Article 5-2 The reasons for convening the meeting should be stated in the notice and announcement. The notice with the consent of the counterparty can be issued electronically.

Article 5-3 Matters pertaining to election or discharge of directors, alteration of the Articles of Incorporation, reduction of capital, application for the approval of ceasing its status as a public company, approval of competing with the Company by directors, surplus profit distributed in the form of new shares, reserve distributed in the form of new shares, dissolution, merger, spin-off, or any matters as set forth in Paragraph 1, Article 185 hereof shall be itemized in the causes or subjects to be described and the essential contents shall be explained in the notice to convene a meeting of shareholders, and shall not be brought up as extemporary motions.

Article 5-4 Where reelection of all directors as well as their inauguration date is stated in the "reasons for convening the shareholders' meeting" of the notice, after the completion of the reelection in said meeting, such inauguration date may not be altered by any extraordinary motion or any other way in the same meeting.

Article 5-5 Shareholder(s) holding one percent (1%) or more of the total number of outstanding shares of a company may propose to the company a proposal for discussion at a regular shareholders' meeting, provided that only one matter shall be allowed in each single proposal, and in case a proposal contains more than one matter, such proposal shall not be included in the agenda. A shareholder proposal proposed for urging a company to promote public interests or fulfill its social responsibilities may still be included in the list of proposals to be discussed at a regular meeting of shareholders by the board of directors. In addition, when the circumstances of any sub-paragraph of Article 172-1, paragraph 4 of the Company Act apply to a proposal put forward by a shareholder, the board of directors may exclude it from the agenda.

Article 5-6 Prior to the book closure date before a regular shareholders' meeting is held, the Company shall publicly announce that it will receive shareholder proposals, correspondence or electronic means, and the location and time period for their submission; the period for submission of shareholder proposals may not be less than 10 days.

Article 5-7 Shareholder-submitted proposals are limited to 300 words, and no proposal containing more than 300 words will be included in the meeting agenda. The shareholder making the proposal shall be present in person or by proxy at the regular shareholders' meeting and take part in discussion of the proposal.

Article 5-8 Prior to the date for issuance of notice of a shareholders' meeting, the Company shall inform the shareholders who submitted proposals of the proposal screening results and shall list in the meeting notice the proposals that conform to the provisions of this article. At the shareholders' meeting the board of directors shall explain the reasons for exclusion of any shareholder proposals not included in the agenda.

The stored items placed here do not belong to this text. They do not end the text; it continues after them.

-- ==== Sys2Proof/Machine/Starts.lean ====
section
/-!
DEFINITION. Every start: the ready signals of R405, the mount of the store (R449), what each tract loads, the wakes from SLEEP and DEEP,
the restarts of SYS_RESET and SYS_FW_COMMIT (R479, R545) and the steward restart (R422).
-/
namespace Sys2Proof.Machine

open Sys2Proof

/-! ## Mounting the store (R449, R455, R459, R461, R466) -/

/-- R459: a counter whose carry was cut short is completed. -/
def Tally.recover (t : Tally) : Tally :=
  match t.intent with
  | some v => { base := v, gen := (t.gen + 1) % 65536, bits := 0, intent := none }
  | none => t

/-- R461: the password kept at an index, from its two words. -/
def Store.password (t : Store) (i : Nat) : Option (BitVec 64) :=
  match t.get (pwAddr i), t.get (pwAddr i + 1) with
  | some a, some b => if a = erased && b = erased then none else some (BitVec.ofNat 64 (a.toNat + 2 ^ 40 * b.toNat))
  | _, _ => none

/-- R466: words 0 to 10 of copy `k` of the regulatory record, where every one can be read. -/
def Store.regCopy (t : Store) (k : Nat) : Option (List Word) :=
  let ws := (span ((952 + k) * 128) 11).map t.get
  if t.has (952 + k) && ws.all Option.isSome then some (ws.map (fun w => w.getD 0)) else none

/-- R466: the first copy that decodes. -/
def Store.regRecord (t : Store) : Option (List Word) := (List.range 8).findSome? t.regCopy

/-- R449: what an interrupted power-down commit leaves: COMMIT_FAIL, and the pages that fell back. -/
def Nvm.torn (n : Nvm) : Bool := match n.shadows with | g :: _ => !g.complete | [] => false

/-- R449: the logical pages that fell back to an older version. -/
def Nvm.fellBack (n : Nvm) : List Nat := match n.powerDown with | some d => if n.torn then d.pages else [] | none => []

/-- R449: the mount. The write buffer is empty, increments that were cut short are recovered, and the newest complete shadow generation
stands first. -/
def Nvm.mount (n : Nvm) : Nvm :=
  let good := n.shadows.filter (·.complete)
  let recovered := n.tallies.toList.any (fun t => t.intent.isSome)
  let reg := n.sealed.regRecord
  { n with
    mounted := true
    work := n.sealed
    dirty := []
    oldest := none
    commit := none
    again := false
    backlog := []
    sealedTo := n.ticket
    shadows := good
    tallies := n.tallies.map Tally.recover
    tallyOps := []
    powerDown := none
    counts0 := 0
    counts1 := 0
    flags := flag 5 n.torn ||| flag 6 recovered ||| flag 7 (n.torn || good.isEmpty)
    pw := Vector.ofFn (fun i => n.sealed.password i.val)
    reg := reg.getD blankReg
    regWritten := reg.isSome }

/-- R449: the store is mounted, and PWR_FLAGS.COMMIT_FAIL follows NVM_FLAGS.COMMIT_FAIL (R411). -/
def State.mount (s : State) : State :=
  let torn := s.nvm.torn
  let s := { s with nvm := s.nvm.mount }
  if torn then s.pwrFlag 3 else s

/-- R449: the pages that fell back are logged. -/
def State.logFellBack (s : State) (pages : List Nat) : State := pages.foldl (fun s p => s.logFault 13 6 (p * 128) 0) s

/-- R127, R141, R202: at a start the tracts take the limits of the record. -/
def State.takeLimits (s : State) : State :=
  State.critWritten { s with nvm := { s.nvm with
      regLf := s.nvm.reg.getD 1 0, regUhf := (s.nvm.reg.drop 2).take 8, regUwb := s.nvm.reg.getD 10 0 } } 10 10

/-! ## What is read from the store at a start -/

/-- R394, R401, R415: profile and wake configuration. -/
def State.loadPwr (s : State) : State :=
  s.modPwr (fun p => { p with
    profile := fld (s.nvm.storedReg 0x0100 1) 0 2
    profNext := none
    wakeCfg := s.nvm.storedReg 0x0102 wakeDefault
    wakeTmr := s.nvm.storedReg 0x0103 0 })

/-- R413: the residency counters are restored. -/
def State.loadResidency (s : State) : State :=
  let w := s.nvm.storedReg 0x010C 0
  s.modPwr (fun p => { p with
    res := Vector.ofFn (fun i => s.nvm.storedReg (0x0108 + i.val) 0)
    wrap := Vector.ofFn (fun i => fld w (8 * i.val) 8) })

/-- R268, R507: the tamper settings and the debug lock. -/
def State.loadSys (s : State) : State :=
  let t (k : Nat) (x : Tamper) : Tamper := x.ofWord (s.nvm.storedReg (tamperStore k) tamperDefault)
  { s with sys := { s.sys with
      tamper := s.sys.tamper.mapIdx t
      debugLock := bit (s.nvm.storedReg 0x0044 0) 0 } }

/-- R440, R451, R465: MEM_CFG, NVM_CFG and the position of the patrol. -/
def State.loadMem (s : State) : State :=
  { s with
    mem := { s.mem with cfg := s.nvm.storedReg 0x0D02 (put 0 17 3600) }
    nvm := { s.nvm with
      cfg := s.nvm.storedReg 0x0E02 (put 0 11 1000)
      patrolNext := fld (s.nvm.storedReg 0x0E05 0) 0 11
      patrolLast := s.nvm.storedReg 0x0E06 0 } }

/-- The ticket in row `i` of the table, where one stands there. -/
def Nvm.ticketRow (n : Nvm) (i : Nat) : Option Ticket :=
  let w (k : Nat) : Word := (n.work.get (ticketBase + 5 * i + k)).getD 0
  if w 0 = 0 || w 0 = erased then none
  else some { id := w 0, serial := fld (w 1) 0 32, since := fld (w 2) 0 32, until_ := fld (w 3) 0 32, level := fld (w 4) 0 8,
              cap := fld (w 4) 8 16 }

/-- The zone in row `i` of the field map. -/
def Nvm.zoneRow (n : Nvm) (i : Nat) : Zone :=
  let os := ((span (mapBase + 2 + 7 * i) 7).map (fun a => wordOctets ((n.work.get a).getD 0))).flatten
  { name := pRun os 0 8, lo := pRun os 8 12, hi := pRun os 20 12 }

/-- A word of the store; 0 where it is erased or lost. -/
def Nvm.wordOr0 (n : Nvm) (a : Nat) : Word := match n.work.get a with | some w => if w = erased then 0 else w | none => 0

/-- R244: the identity, the policies, the tickets, the field map and the battery settings. -/
def State.loadCrd (s : State) : State :=
  let dom := s.nvm.storedReg 0x0702 0
  let zones := (List.range (min 8 (fld (s.nvm.wordOr0 mapBase) 0 4))).map s.nvm.zoneRow
  s.modCrd (fun c => { c with
    loaded := true
    domain := fld dom 0 24
    sealed := bit dom 24
    self := s.nvm.storedReg 0x0703 0
    cfg := s.nvm.storedReg 0x0705 (put 0 6 8)
    batCfg := s.nvm.storedReg 0x0708 (flag 0 true ||| put 1 2 2)
    zpol := Vector.ofFn (fun i => s.nvm.storedReg (0x0710 + i.val) zpolDefault)
    tickets := (List.range 32).filterMap s.nvm.ticketRow
    serialHigh := fld (s.nvm.wordOr0 (ticketBase + 255)) 0 32
    zones := zones
    mapCrc := BitVec.ofNat 32 (s.nvm.wordOr0 (mapBase + 1)).toNat })

/-- R244: the roster copy, its index, and the counter log. -/
def State.loadMembers (s : State) : State :=
  let s := s.loadRoster
  s.crd.ctrLog.foldl State.applyLog s

/-- R249: a receiver's configuration, and whether it was armed. -/
def Nvm.storedRx (n : Nvm) (k : Nat) : Receiver :=
  let c := n.storedReg (0x0810 + k) 0
  let a := n.storedReg (0x0814 + k) 0
  { Receiver.reset with
    mac := BitVec.ofNat 48 (fld c 0 24 + 2 ^ 24 * fld a 0 24)
    configured := bit c 24
    source := bit c 25
    unit := if bit (n.storedReg (0x081C + k) 0) 0 then .starting else .off }

/-- R248, R257: each receiver in STARTING reserves a block. -/
def State.startRxs (s : State) : State :=
  allRx.foldl (fun s n => if (s.rx n).unit = .starting then s.rxStarting n else s) s

/-- R249, R266: the receivers, the policies and the remote lock. -/
def State.loadHrv (s : State) : State :=
  let lock := match s.nvm.work.get (paramAddr 0x0800) with | some w => w ≠ erased && bit w 0 | none => true
  let s := s.modHrv (fun h => { h with
    rx := Vector.ofFn (fun i => s.nvm.storedRx i.val)
    policy0 := s.nvm.storedReg 0x0802 Hrv.reset.policy0
    policy1 := s.nvm.storedReg 0x0803 Hrv.reset.policy1
    lock := lock })
  (s.critWritten 4 1).critWritten 6 4 |>.startRxs

/-- R376: the stored configuration of the network block, and the release-period trigger (R252). -/
def State.loadNtc (s : State) : State :=
  s.modNtc (fun n => { n with
    netCfg := s.nvm.storedReg 0x0B02 netDefault
    ptpCfg := s.nvm.storedReg 0x0B03 ptpDefault
    servoCfg := s.nvm.storedReg 0x0B04 servoDefault
    asym := s.nvm.storedReg 0x0B05 0
    calCfg := s.nvm.storedReg 0x0B11 0
    capCfg := s.nvm.storedReg 0x0B12 0
    trig := n.trig.set 15 (TrigSlot.cadence n.ns (s.hrv.cadence * 1000000)) })

/-- R305: the signing policy. -/
def State.loadSigned (s : State) : State :=
  { s with seq := { s.seq with signed := bit (s.nvm.storedReg 0x0900 0) 0 } }

/-- R297, R304: each sequencer is as the store says, with the image it starts with. -/
def State.loadSeqs (s : State) : State :=
  ([0, 1, 2] : List (Fin 3)).foldl (fun s n =>
    let on : Bool := bit (s.nvm.storedReg (0x0908 + n.val) 1) 0
    (s.modSeq n (fun q => { q with unit := if on then .on else .off })).seqImageStart n) s

/-- R203: the antenna calibration. -/
def State.loadUwbCal (s : State) : State :=
  s.modUwb (fun u => { u with cal := Vector.ofFn (fun i => s.nvm.storedReg (0x0610 + i.val) 0), calNext := [] })

/-! ## Key slots and the cipher tract (R336, R344 to R346) -/

/-- R345: a slot whose record fails: LOST, with its flag, its log entry and its event. -/
def State.loseSlot (s : State) (n : Nat) (k : Slot) (source : Nat) : State :=
  let s := s.putSlot n { k with st := .lost, key := [], kcv := 0 }
  let s := { s with cph := { s.cph with flags := raiseFlag s.cph.flags 5 } }
  s.logFault 12 source n 0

Article 6 The Company may assign its attorney, accountant or relevant staff to attend the shareholders' meeting. The shareholders' meeting staffs shall wear identification card or armbands.

Article 7 The resolutions reached in the shareholders' meeting must be documented in the minutes of meeting for the signature or seal of the Chairman. The minutes of meeting must be distributed to the shareholders in 20 days. The meeting minutes may be produced and distributed in electronic form. The Company may distribute the meeting minutes of the preceding paragraph by means of a public announcement made through the MOPS.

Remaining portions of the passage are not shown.